## WORK TASK
In the material below, find every line containing the string "using" and return it.

Start of SOURCE INFORMATION

-- ==== Sys2Proof/Proofs/OrderPool.lean ====
section
/-! PROOFS. The pool of order records: the free list exact through every command (R80, R81, R90, R95, R105). -/

namespace Sys2Proof.Machine

/-! ### Where an order is found -/

theorem orderAt_of_live {s : State} {h : Handle} {o : Order} (ho : liveOrder s h = some o) :
    orderAt s h.index = some o := by
  rw [orderAt, liveOrder_iff.1 ho]

theorem mem_allOrders {s : State} {e : Nat × Order} :
    e ∈ allOrders s ↔ e.1 ∈ (List.range Config.kitchens).flatMap (production s) ∧ orderAt s e.1 = some e.2 := by
  obtain ⟨i, o⟩ := e
  simp only [allOrders, List.mem_filterMap, Option.map_eq_some_iff, Prod.mk.injEq]
  exact ⟨fun ⟨j, hj, x, hx, hi, ho⟩ => hi ▸ ho ▸ ⟨hj, hx⟩, fun ⟨hi, ho⟩ => ⟨i, hi, o, ho, rfl, rfl⟩⟩

/-- The order a receipt is matched to stands in a production list (R108). -/
theorem chosenOrder_mem {s : State} {room : Nat} {e : Nat × Order} (h : chosenOrder s room = some e) :
    e ∈ allOrders s := by
  refine List.foldlRecOn (motive := fun best => ∀ x, best = some x → x ∈ allOrders s) _ _
    (fun _ hx => by cases hx)
    (fun best hbest a ha x hx => ?_) e h
  split at hx
  · split at hx
    · split at hx
      · exact Option.some.inj hx ▸ ha
      · exact hbest x hx
    · exact Option.some.inj hx ▸ ha
  · exact hbest x hx

/-! ### The pool through each operation -/

/-- The order table is canonical and the order free list exact. -/
structure OrdersSound (s : State) : Prop where
  records : s.planner.records.wf ⟨0, none⟩
  pool : OrderPoolExact s

/-- The order records and the order free list stand from `s` to `t`. -/
def OrdersStay (s t : State) : Prop := t.planner.records = s.planner.records ∧ t.planner.free = s.planner.free

namespace OrdersSound

variable {s t : State} {i : Nat} {o o' : Order}

theorem stay (h : OrdersSound s) (hst : OrdersStay s t) : OrdersSound t := by
  obtain ⟨h1, h2⟩ := h
  obtain ⟨hr, hf⟩ := hst
  unfold OrderPoolExact orderAt orderRecord at h2
  constructor
  · rwa [hr]
  · unfold OrderPoolExact orderAt orderRecord
    rwa [hr, hf]

theorem same (h : OrdersSound s) (hp : t.planner = s.planner := by simp) : OrdersSound t :=
  h.stay ⟨by rw [hp], by rw [hp]⟩

theorem loadOnly (h : OrdersSound s) (hl : LoadOnly s t) : OrdersSound t :=
  h.stay ⟨by rw [hl.eq]; rfl, by rw [hl.eq]; rfl⟩

/-- A record that holds an order is a record of the pool, and not on the free list. -/
theorem live (h : OrdersSound s) (ho : orderAt s i = some o) : i < 768 ∧ i ∉ s.planner.free := by
  obtain ⟨_, hlt, hfree⟩ := h.pool
  refine ⟨hlt i (by rw [ho]; rfl), fun hi => ?_⟩
  rw [((hfree i).1 hi).2] at ho
  cases ho

/-- The order of a record replaced. -/
theorem setOrder (h : OrdersSound s) (ho : orderAt s i = some o) : OrdersSound (setOrder i o' s) := by
  obtain ⟨hi, hnot⟩ := h.live ho
  obtain ⟨hnd, hlt, hfree⟩ := h.pool
  have hat : ∀ j, orderAt (Machine.setOrder i o' s) j = if j = i then some o' else orderAt s j := fun j => by
    rw [orderAt, orderRecord_setOrder h.records]
    split <;> rfl
  refine ⟨Table.set_wf h.records _ _, hnd, fun j hj => ?_, fun j => ?_⟩
  · rw [hat] at hj
    split at hj
    · omega
    · exact hlt j hj
  · rw [hat]
    change j ∈ s.planner.free ↔ _
    split
    · rename_i e
      subst e
      simp [hnot]
    · exact hfree j

/-- An order freed. -/
theorem freeOrder (h : OrdersSound s) (ho : orderAt s i = some o) (o' : Order) (e : Option EventRecord) :
    OrdersSound (freeOrder i o' e s) := by
  obtain ⟨hi, hnot⟩ := h.live ho
  obtain ⟨hnd, hlt, hfree⟩ := h.pool
  have hat : ∀ j, orderAt (Machine.freeOrder i o' e s) j = if j = i then none else orderAt s j := fun j => by
    rw [orderAt, orderRecord_freeOrder h.records]
    split <;> rfl
  have hlist : (Machine.freeOrder i o' e s).planner.free = s.planner.free ++ [i] := by rw [freeOrder_eq]; rfl
  refine ⟨?_, ?_, fun j hj => ?_, fun j => ?_⟩
  · rw [freeOrder_eq]
    exact Table.set_wf h.records _ _
  · rw [hlist]
    exact hnd.append (List.nodup_singleton i) (by simpa using hnot)
  · rw [hat] at hj
    split at hj
    · cases hj
    · exact hlt j hj
  · rw [hlist, hat, List.mem_append, List.mem_singleton, hfree]
    split
    · rename_i e
      simp [e, hi]
    · rename_i e
      simp [e]

/-- The head record of the free list given an order (R81, R90). -/
theorem allocate {rest : List Nat} (h : OrdersSound s) (hf : s.planner.free = i :: rest) (o : Order) :
    OrdersSound (Machine.setOrder i o { s with planner := { s.planner with free := rest } }) := by
  obtain ⟨hnd, hlt, hfree⟩ := h.pool
  rw [hf] at hnd hfree
  obtain ⟨hi, hnd⟩ := List.nodup_cons.1 hnd
  have hat : ∀ j, orderAt (Machine.setOrder i o { s with planner := { s.planner with free := rest } }) j =
      if j = i then some o else orderAt s j := fun j => by
    rw [orderAt, orderRecord_setOrder (s := { s with planner := { s.planner with free := rest } }) h.records]
    split <;> rfl
  refine ⟨Table.set_wf h.records _ _, hnd, fun j hj => ?_, fun j => ?_⟩
  · rw [hat] at hj
    split at hj
    · rename_i e
      exact e ▸ ((hfree i).1 (by simp)).1
    · exact hlt j hj
  · rw [hat]
    change j ∈ rest ↔ _
    split
    · rename_i e
      simp [e, hi]
    · rename_i e
      rw [← hfree j, List.mem_cons, or_iff_right e]

theorem ite {p : Prop} [Decidable p] {u : State} (h : p → OrdersSound t) (h' : ¬ p → OrdersSound u) :
    OrdersSound (if p then t else u) := by
  split
  · exact h ‹_›
  · exact h' ‹_›

theorem foldl {α : Type} {f : State → α → State} (hf : ∀ t a, OrdersSound t → OrdersSound (f t a)) (xs : List α)
    (h : OrdersSound s) : OrdersSound (xs.foldl f s) :=
  List.foldlRecOn xs f h fun _ ht a _ => hf _ a ht

/-! ### What leaves the records and the free list -/

theorem sendEngine (h : OrdersSound s) (w : EngineWork) : OrdersSound (sendEngine w s) := h.same

theorem finish (h : OrdersSound s) (r : Result) (body : List Field) : OrdersSound (finish r body s) := h.same

theorem postEvent (h : OrdersSound s) (r : EventRecord) : OrdersSound (postEvent r s) := h.same

theorem displayNotice (h : OrdersSound s) (i : Nat) (o : Order) : OrdersSound (displayNotice i o s) := h.same

theorem linkNotice (h : OrdersSound s) (i : Nat) (o : Order) : OrdersSound (linkNotice i o s) := h.same

theorem answerPanel (h : OrdersSound s) (src : PanelSrc) (kind : Nat) (code : PanelCode) (time : Option CTime) :
    OrdersSound (answerPanel src kind code time s) := h.same rfl

theorem refuseOrder (h : OrdersSound s) (r : Result) : OrdersSound (refuseOrder r s) :=
  (h.same (t := count Counters.cateringRefusal s)).finish _ _

theorem setProduction (h : OrdersSound s) (k : Nat) (l : List Nat) : OrdersSound (setProduction k l s) :=
  h.stay ⟨rfl, rfl⟩

theorem nextPlacing (h : OrdersSound s) : OrdersSound (nextPlacing s) := h.stay ⟨rfl, rfl⟩

theorem setJob (h : OrdersSound s) (j : Option Job) : OrdersSound (setJob j s) := h.stay ⟨rfl, rfl⟩

theorem openOrderEpisode (h : OrdersSound s) (room : Nat) : OrdersSound (openOrderEpisode room s) :=
  ite (fun _ => h) fun _ => h.stay ⟨by simp, by simp⟩

/-! ### The operations on an order -/

theorem cancelOrder (h : OrdersSound s) (ho : orderAt s i = some o') (e : Option EventRecord) :
    OrdersSound (cancelOrder i o e s) := by
  have hl := (LoadOnly.removeLoad o s).trans (.testOrderMarks o _)
  exact (h.loadOnly hl).freeOrder (o := o') (by rw [hl.eq]; exact ho) ..

theorem wasteOrder (h : OrdersSound s) (ho : orderAt s i = some o') : OrdersSound (wasteOrder i o s) := by
  have hl := LoadOnly.releaseCarts o s
  exact ((h.loadOnly hl).setOrder (o := o') (by rw [hl.eq]; exact ho)).linkNotice ..

theorem swapOrder (h : OrdersSound s) (ho : orderAt s i = some o') (j : Job) (p : Placement) :
    OrdersSound (swapOrder i o j p s) := by
  have hl := (LoadOnly.removeLoad o s).trans (.placeLoad (placedOrder s j p o.booking o.confirmed) _)
  have h1 := (h.loadOnly hl).setProduction o.kitchen
    ((production (Machine.placeLoad (placedOrder s j p o.booking o.confirmed) (Machine.removeLoad o s))
      o.kitchen).filter (· ≠ i))
  have h2 := h1.setOrder (o := o') (o' := placedOrder s j p o.booking o.confirmed) (by rw [hl.eq]; exact ho)
  exact (h2.nextPlacing.setProduction ..).loadOnly (.testOrderMarks o _)

theorem advanceOrder (h : OrdersSound s) (ho : orderAt s i = some o') (st : OrderState) (kind : EventKind) :
    OrdersSound (advanceOrder i o st kind s) := ((h.setOrder ho).postEvent _).displayNotice ..

theorem deliverOrder (h : OrdersSound s) (ho : orderAt s i = some o') : OrdersSound (deliverOrder i o s) :=
  (h.setOrder ho).displayNotice ..

/-! ### The planner's work -/

theorem doAdmissionComputation (h : OrdersSound s) (x : Handle) (serving : CTime) (room n : Nat)
    (ls : List OrderLine) : OrdersSound (doAdmissionComputation x serving room n ls s) :=
  ite (fun _ => h.sendEngine _) fun _ => ite (fun _ => (h.openOrderEpisode _).sendEngine _) fun _ =>
    ite (fun _ => h.sendEngine _) fun _ => h.setJob _

theorem commitAdmission (h : OrdersSound s) (j : Job) (p : Placement) : OrdersSound (commitAdmission j p s) := by
  unfold Machine.commitAdmission
  split
  · exact (h.openOrderEpisode _).sendEngine _
  · exact (((h.allocate ‹_› _).nextPlacing.loadOnly (.placeLoad ..)).setProduction ..).sendEngine _

theorem doAdmissionCompletion (h : OrdersSound s) (j : Job) : OrdersSound (doAdmissionCompletion j s) := by
  unfold Machine.doAdmissionCompletion
  split
  · exact h.commitAdmission ..
  · exact h.sendEngine _

theorem noFit (h : OrdersSound s) (ho : orderAt s i = some o') (x : Handle) (drop : Bool) (r : Reasons) :
    OrdersSound (noFit x i o drop r s) :=
  ite (fun _ => (h.cancelOrder ho _).sendEngine _) fun _ => h.sendEngine _

theorem doRefitComputation (h : OrdersSound s) (x oh : Handle) (serving : CTime) (room : Nat) (drop : Bool) :
    OrdersSound (doRefitComputation x oh serving room drop s) := by
  unfold Machine.doRefitComputation
  split
  · exact h.sendEngine _
  · have ho := orderAt_of_live ‹_›
    split
    · exact ite (fun _ => h.noFit ho ..) fun _ => h.setJob _
    · exact ite (fun _ => (h.wasteOrder ho).sendEngine _) fun _ => h.sendEngine _
    · exact ite (fun _ => (h.setOrder ho).sendEngine _) fun _ => h.sendEngine _

theorem doRefitCompletion (h : OrdersSound s) (j : Job) (oh : Handle) (drop : Bool) :
    OrdersSound (doRefitCompletion j oh drop s) := by
  unfold Machine.doRefitCompletion
  split
  · exact h.sendEngine _
  · have ho := orderAt_of_live ‹_›
    split
    · exact (h.swapOrder ho ..).sendEngine _
    · exact h.noFit ho ..

theorem doKitchenChange (h : OrdersSound s) (k cap carts : Nat) : OrdersSound (doKitchenChange k cap carts s) := by
  have h1 : OrdersSound (remark k ⟨cap, carts⟩ { s with planner := { s.planner with
      limits := s.planner.limits.set ⟨0, 0⟩ k ⟨cap, carts⟩ } }) := h.stay ⟨rfl, rfl⟩
  exact (ite (fun _ => h1.same) fun _ => h1 : OrdersSound (reportOvercommit k (markedKeys s k) _)).finish _ _

/-- One row of R102, tried on an order that is there. -/
theorem walkRow {row : Int → Nat → Order → State → State} {now : Int} (h : OrdersSound s)
    (hr : ∀ o, orderAt s i = some o → OrdersSound (row now i o s)) : OrdersSound (walkRow row now i s) := by
  unfold Machine.walkRow
  split
  · exact hr _ ‹_›
  · exact h

theorem walkOrder (h : OrdersSound s) (i : Nat) : OrdersSound (walkOrder i s) := by
  have h1 := h.walkRow (row := walkWasted) (now := plannerIdx s) (i := i) fun _ ho =>
    ite (fun _ => h.freeOrder ho ..) fun _ => h
  have h2 := h1.walkRow (row := walkProduction) (now := plannerIdx s) (i := i) fun _ ho =>
    ite (fun _ => h1.advanceOrder ho ..) fun _ => h1
  have h3 := h2.walkRow (row := walkDispatch) (now := plannerIdx s) (i := i) fun _ ho =>
    ite (fun _ => h2.advanceOrder ho ..) fun _ => h2
  have h4 := h3.walkRow (row := walkUnconfirmed) (now := plannerIdx s) (i := i) fun _ ho =>
    ite (fun _ => (h3.setOrder ho).postEvent _) fun _ => h3
  exact h4.walkRow fun _ ho => ite (fun _ => h4.freeOrder ho ..) fun _ => h4

theorem doPlannerBoundary (h : OrdersSound s) (b : Boundary) : OrdersSound (doPlannerBoundary b s) := by
  have h1 : OrdersSound (setPlannerNow b.now s) := h.stay ⟨rfl, rfl⟩
  have h2 : OrdersSound (clearPastMarks (setPlannerNow b.now s)) := h1.foldl (fun _ _ h => h.loadOnly (.modifyCell ..)) _
  have h3 : OrdersSound (clearSlice b (clearPastMarks (setPlannerNow b.now s))) :=
    ite (fun _ => h2.stay ⟨rfl, rfl⟩) fun _ => h2
  exact h3.foldl (fun _ _ h => h.foldl (fun _ _ h => h.walkOrder _) _) _

theorem doRoomNotice (h : OrdersSound s) (x : Handle) (room : Nat) : OrdersSound (doRoomNotice x room s) := by
  unfold Machine.doRoomNotice
  split
  · exact h.setOrder (orderAt_of_live ‹_›)
  · exact h

theorem doCateringReceived (h : OrdersSound s) (src : PanelSrc) (room : Nat) (badge : Token) :
    OrdersSound (doCateringReceived src room badge s) := by
  unfold Machine.doCateringReceived
  split
  · rename_i i o hc
    have ho := (mem_allOrders.1 (chosenOrder_mem hc)).2
    exact ite (fun _ => ((h.postEvent _).deliverOrder (o' := o) (by simpa [orderAt, orderRecord] using ho)).answerPanel ..)
      fun _ => h.answerPanel ..
  · exact h.answerPanel ..

theorem doConfirmDelivery (h : OrdersSound s) (x : Handle) : OrdersSound (doConfirmDelivery x s) := by
  unfold Machine.doConfirmDelivery
  split
  · exact h.refuseOrder _
  · exact h.refuseOrder _
  · exact ite (fun _ => (h.deliverOrder (orderAt_of_live ‹_›)).finish _ _) fun _ => h.refuseOrder _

End of SOURCE INFORMATION

## EXPECTED OUTPUT
    exact hnd.append (List.nodup_singleton i) (by simpa using hnot)
    exact ite (fun _ => ((h.postEvent _).deliverOrder (o' := o) (by simpa [orderAt, orderRecord] using ho)).answerPanel ..)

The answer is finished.